Meu filho não conheceu meu pai, e quando era pequeno sempre perguntava sobre ele, como era,   o que fazia, tinha necessidade de saber como ele tinha falecido, e eu nunca consegui falar toda a cena que eu vi, vendo-o morrer ali na minha frente. E eu sempre levava a conversa para falar sobre céu, afinal é assim que ensinamos as crianças, aliás é assim que nos ensinam, ate hoje me dizem que ele virou anjo e está me protegendo lá no céu.


Quando falávamos de céu, Rafa me perguntava como era e um dia eu disse que era um lugar maravilhoso e falei das ruas de ouro e tudo que se fantasia também sobre o céu, e Rafa disse se o céu é o melhor lugar do mundo, tinha que ser igual a casa da bruxa da historia de joão e maria, e eu atônita meu Deus casa de bruxa não filho, ele não mãe é só a casa sem a bruxa, porque se ela estiver no céu é porque ela virou boazinha, mas é tudo de bala, pirulito, doce e chocolate, e todo mundo bom, todo mundo é amigo de todo mundo lá. Então a gente parava de falar em morte e Rafa estava discutindo o que era para sempre, viver para sempre.
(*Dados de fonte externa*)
theorem execCatReqRestore_blank (x : Nat) (y : Nat) (ten : Nat) (tag : Nat) (s : State) (h_hubs : F.hubs) (h_flt : F.flt)
    (h_fl : F.fl) (h_tally : F.tally) (h_link : F.link) (h_colo : F.colo) (h_bru : F.bru) (h_flue : F.flue)
    (h_pulses : F.pulses) (h_freeCtr : F.freeCtr) (u_ghp : F.has .ghp) (u_bru : F.has .bru) (u_flt : F.has .flt)
    (u_ccd : F.has .ccd) (u_folio : F.has .folio) (u_cat : F.has .cat) (u_clp : F.has .clp) (u_tenant : F.has .tenant) : Keeps F
    s (execCatReqRestore x y ten tag s) := by
  unfold execCatReqRestore
  repeat' (first
      | with_reducible rfl
      | simp only [implies_true, keeps_next, h_hubs, h_flt, h_fl, h_tally, h_link, h_colo, h_bru, h_flue, h_pulses, h_freeCtr,
          u_bru, u_flt, u_ccd, u_folio, u_cat, u_clp, u_tenant, restoreRequest_blank]
      | (with_reducible refine (catRequest_blank _ _ _ _ _ _ _ _ _ (by first | assumption | exact u_all _) (by first | assumption | exact u_all _) (by first | assumption | exact u_all _) ?_).trans ?_)
      | split
      | (intro))

theorem quenchRequest_blank (s : State) (x : Nat) (y : Nat) (h_hubs : F.hubs) (h_flt : F.flt) (h_fl : F.fl) (h_tally : F.tally)
    (h_link : F.link) (h_colo : F.colo) (h_bru : F.bru) (h_flue : F.flue) (h_pulses : F.pulses) (h_freeCtr : F.freeCtr)
    (u_bru : F.has .bru) (u_flt : F.has .flt) (u_ccd : F.has .ccd) (u_folio : F.has .folio) (u_cat : F.has .cat)
    (u_clp : F.has .clp) (u_tenant : F.has .tenant) : (State.quenchRequest s x y).blank F = s.blank F := by
  unfold State.quenchRequest
  repeat' (first
      | with_reducible rfl
      | simp only [h_hubs, h_flt, h_fl, h_tally, h_link, h_colo, h_bru, h_flue, h_pulses, h_freeCtr, u_bru, u_flt, u_ccd,
          u_folio, u_cat, u_clp, u_tenant, reqResult_blank, reqFolio_blank]
      | split
      | (intro))

theorem execCatReqQuench_blank (x : Nat) (y : Nat) (ten : Nat) (tag : Nat) (s : State) (h_hubs : F.hubs) (h_flt : F.flt)
    (h_fl : F.fl) (h_tally : F.tally) (h_link : F.link) (h_colo : F.colo) (h_bru : F.bru) (h_flue : F.flue)
    (h_pulses : F.pulses) (h_freeCtr : F.freeCtr) (u_ghp : F.has .ghp) (u_bru : F.has .bru) (u_flt : F.has .flt)
    (u_ccd : F.has .ccd) (u_folio : F.has .folio) (u_cat : F.has .cat) (u_clp : F.has .clp) (u_tenant : F.has .tenant) : Keeps F
    s (execCatReqQuench x y ten tag s) := by
  unfold execCatReqQuench
  repeat' (first
      | with_reducible rfl
      | simp only [implies_true, keeps_next, h_hubs, h_flt, h_fl, h_tally, h_link, h_colo, h_bru, h_flue, h_pulses, h_freeCtr,
          u_bru, u_flt, u_ccd, u_folio, u_cat, u_clp, u_tenant, quenchRequest_blank]
      | (with_reducible refine (catRequest_blank _ _ _ _ _ _ _ _ _ (by first | assumption | exact u_all _) (by first | assumption | exact u_all _) (by first | assumption | exact u_all _) ?_).trans ?_)
      | split
      | (intro))

theorem execGapStepDue_blank (region : Nat) (cols : List Nat) (s : State) (h_hubs : F.hubs) (h_flue : F.flue)
    (u_hubRd : F.has .hubRd) : Keeps F s (execGapStepDue region cols s) := by
  unfold execGapStepDue
  repeat' (first
      | with_reducible rfl
      | simp only [implies_true, keeps_next, h_hubs, h_flue, u_hubRd, modWalk_blank, proposeSteps_blank]
      | (with_reducible refine (foldl_blank _ _ _ ?_).trans ?_)
      | split
      | (intro))

theorem execCatHold_blank (region : Nat) (tile : Nat) (acc : Nat) (hold : Bool) (s : State) (h_probes : F.probes)
    (h_flue : F.flue) (u_hubCat : F.has .hubCat) : Keeps F s (execCatHold region tile acc hold s) := by
  unfold execCatHold
  repeat' (first
      | with_reducible rfl
      | simp only [implies_true, keeps_next, h_probes, h_flue, modProbe_blank, checkIdle_blank]
      | (with_reducible refine (atProbe_blank _ _ _ _ _ _ (by first | assumption | exact u_all _) (by first | assumption | exact u_all _) (by first | assumption | exact u_all _) ?_).trans ?_)
      | split
      | (intro))

theorem execCatIdle_blank (region : Nat) (tile : Nat) (s : State) (h_hubs : F.hubs) (h_ldg : F.ldg) (h_flue : F.flue)
    (h_pulses : F.pulses) (u_ldg : F.has .ldg) (u_hubTr : F.has .hubTr) : Keeps F s (execCatIdle region tile s) := by
  unfold execCatIdle
  repeat' (first
      | with_reducible rfl
      | simp only [keeps_next, h_hubs, h_ldg, h_flue, h_pulses, u_ldg, u_hubTr, modWalk_blank, tryVotes_blank, recv_blank]
      | split
      | (intro))

theorem execCatIdleTimeout_blank (region : Nat) (col : Nat) (s : State) (h_hubs : F.hubs) (h_ldg : F.ldg) (h_flue : F.flue)
    (h_pulses : F.pulses) (u_ldg : F.has .ldg) (u_hubCat : F.has .hubCat) (u_hubFl : F.has .hubFl) (u_hubTr : F.has .hubTr) :
    Keeps F s (execCatIdleTimeout region col s) := by
  unfold execCatIdleTimeout
  repeat' (first
      | with_reducible rfl
      | simp only [apply_ite (State.blank F), ite_self, keeps_next, h_hubs, h_ldg, h_flue, h_pulses, u_ldg, u_hubCat, u_hubFl,
          u_hubTr, voteVoid_blank, hubPropose_blank, raise_blank, unit_RH_CAT_EVENT_HOLDVOID]
      | split
      | (intro))

theorem execCatRole_blank (region : Nat) (tile : Nat) (acc : Nat) (role : Nat) (x : Nat) (y : Nat) (newAcc : Nat) (send : Bool)
    (sendDir : Nat) (recv : Bool) (fromLower : Bool) (hops : Nat) (gt : Nat) (s : State) (h_probes : F.probes) (h_flue : F.flue)
    (h_pulses : F.pulses) (u_hubCat : F.has .hubCat) (u_probe : F.has .probe) : Keeps F s (execCatRole region tile acc role x y
    newAcc send sendDir recv fromLower hops gt s) := by
  unfold execCatRole
  repeat' (first
      | with_reducible rfl
      | simp only [implies_true, apply_ite (State.blank F), ite_self, keeps_next, h_probes, h_flue, h_pulses, u_probe,
          modProbe_blank, takeRole_blank]
      | (with_reducible refine (atProbe_blank _ _ _ _ _ _ (by first | assumption | exact u_all _) (by first | assumption | exact u_all _) (by first | assumption | exact u_all _) ?_).trans ?_)
      | split
      | (intro))

theorem execCatCtx_blank (region : Nat) (tile : Nat) (acc : Nat) (install : Bool) (tenant : Nat) (key : Nat) (d : Nat)
    (s : State) (h_probes : F.probes) (h_flue : F.flue) (u_hubCat : F.has .hubCat) : Keeps F s (execCatCtx region tile acc
    install tenant key d s) := by
  unfold execCatCtx
  repeat' (first
      | with_reducible rfl
      | simp only [implies_true, apply_ite (State.blank F), keeps_next, h_probes, removeCtx_blank, setProbe_blank]
      | (with_reducible refine (atProbe_blank _ _ _ _ _ _ (by first | assumption | exact u_all _) (by first | assumption | exact u_all _) (by first | assumption | exact u_all _) ?_).trans ?_)
      | split
      | (intro))

theorem markSuspect_blank (s : State) (r : Nat) (t : Nat) (h_hubs : F.hubs) (h_master : F.master) : (State.markSuspect s r
    t).blank F = s.blank F := by
  unfold State.markSuspect
  repeat' (first
      | with_reducible rfl
      | simp only [blank_mk, or_true, true_or, h_hubs, h_master, modHub_blank]
      | split
      | (intro))

theorem partialMove_blank (s : State) (r : Nat) (t : Nat) (h_hubs : F.hubs) (h_master : F.master) (u_hubCat : F.has .hubCat)
    (u_hubFlt : F.has .hubFlt) : (State.partialMove s r t).blank F = s.blank F := by
  unfold State.partialMove
  repeat' (first
      | with_reducible rfl
      | simp only [apply_ite (State.blank F), ite_self, h_hubs, h_master, u_hubCat, u_hubFlt, modWalk_blank, hubFault_blank,
          raise_blank, markSuspect_blank, unit_RH_CAT_EVENT_SUSPECT]
      | split
      | (intro))

theorem execCatMoved_blank (region : Nat) (tile : Nat) (whole : Bool) (busy : Bool) (ecc : Bool) (timeout : Bool) (units : Nat)
    (s : State) (h_hubs : F.hubs) (h_master : F.master) (h_ldg : F.ldg) (h_flue : F.flue) (h_pulses : F.pulses)
    (u_ldg : F.has .ldg) (u_hubCat : F.has .hubCat) (u_hubFlt : F.has .hubFlt) (u_hubTr : F.has .hubTr) : Keeps F s
    (execCatMoved region tile whole busy ecc timeout units s) := by
  unfold execCatMoved
  repeat' (first
      | with_reducible rfl
      | simp only [implies_true, apply_ite (State.blank F), ite_self, keeps_next, h_hubs, h_master, h_ldg, h_flue, h_pulses,
          u_ldg, u_hubCat, u_hubFlt, u_hubTr, modWalk_blank, tryVotes_blank, traceCat_blank, dispatch_blank,
          sendCatReport_blank, partialMove_blank, recv_blank]
      | (with_reducible refine (foldl_blank _ _ _ ?_).trans ?_)
      | split
      | (intro))

theorem staleLost_blank (s : State) (r : Nat) (u_hubCat : F.has .hubCat) : (State.staleLost s r).blank F = s.blank F := by
  unfold State.staleLost
  repeat' (first
      | with_reducible rfl
      | simp only [u_hubCat, bump_blank, raise_blank, unit_RH_CAT_EVENT_STALELOST, unit_RH_CAT_STALE_COUNT]
      | split
      | (intro))

theorem resend_blank (s : State) (r : Nat) (t : Nat) (m : Msg) (h_hubs : F.hubs) (h_flue : F.flue) (u_hubCat : F.has .hubCat)
    (u_hubFlt : F.has .hubFlt) : (State.resend s r t m).blank F = s.blank F := by
  unfold State.resend
  repeat' (first
      | with_reducible rfl
      | simp only [apply_ite (State.blank F), ite_self, h_hubs, h_flue, u_hubCat, u_hubFlt, staleLost_blank, hubFault_blank,
          raise_blank, modHub_blank, send_blank, unit_RH_CAT_EVENT_STALE]
      | split
      | (intro))

theorem execCatBounce_blank (region : Nat) (tile : Nat) (probeAcc : Nat) (code : Nat) (header : Flit) (payload : List Flit)
    (s : State) (h_hubs : F.hubs) (h_ldg : F.ldg) (h_bru : F.bru) (h_flue : F.flue) (h_pulses : F.pulses) (u_ldg : F.has .ldg)
    (u_hubRd : F.has .hubRd) (u_hubCat : F.has .hubCat) (u_hubFl : F.has .hubFl) (u_hubFlt : F.has .hubFlt)
    (u_hubTr : F.has .hubTr) : Keeps F s (execCatBounce region tile probeAcc code header payload s) := by
  unfold execCatBounce
  repeat' (first
      | with_reducible rfl
      | simp only [keeps_next, h_hubs, h_ldg, h_bru, h_flue, h_pulses, u_ldg, u_hubRd, u_hubCat, u_hubFl, u_hubFlt, u_hubTr,
          afterReading_blank, staleLost_blank, resend_blank, readerFault_blank, recv_blank, reapReadings_blank]
      | split
      | (intro))

end Sys2Proof.Machine
end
Hoje filho, você e meu pai, os grandes homens de minha vida, desfrutam o viver para sempre. Voltei para casa, hoje não era dia de fazer ninguém na praia do Saco falar a verdade à força, hoje era dia de mesa farta, amigos reunidos, celebrando a vida e agradecendo desde a véspera mais um ano de vida. Isso me fez lembrar novamente que nunca mais nesta etapa física vou ver meus amados pai e filho, mas que sempre, sempre vou ama-los.


Lembrei de quando entrei na sala de parto, depois que eu, minha mãe e o pai de Rafa lemos um verso bíblico, assim que fiquei sozinha pensei em meu pai, como gostaria de te-lo ali, e de dividir com ele a alegria de apresentar seu primeiro neto, do mesmo jeito que desejei ter seu colo na hora de devolver Rafa para Deus, mas ali no sepulcro pensei, meu pai toma conta de meu filho por aí, ele morria de curiosidade de conhece-lo, e chorou muitas vezes comigo essa saudade. 


Se o céu de Rafael fosse real, cheio de doces, hoje bem que o banquete poderia relembrar nossos aniversários e Rafa desfrutar um pouco de seu cuidado e de seu amor...foi um desejo meu que não durou para sempre, mas tempo suficiente de entender mais uma vez o que significa nunca.



 Eu e painho, uma de nossas ultimas fotos...eu tinha 11 p/ 12 anos.




Eu e meu filho, uma de nossas muitas fotos em festejos juninos...Rafa tinha 11 p/ 12 anos. Junho/2005.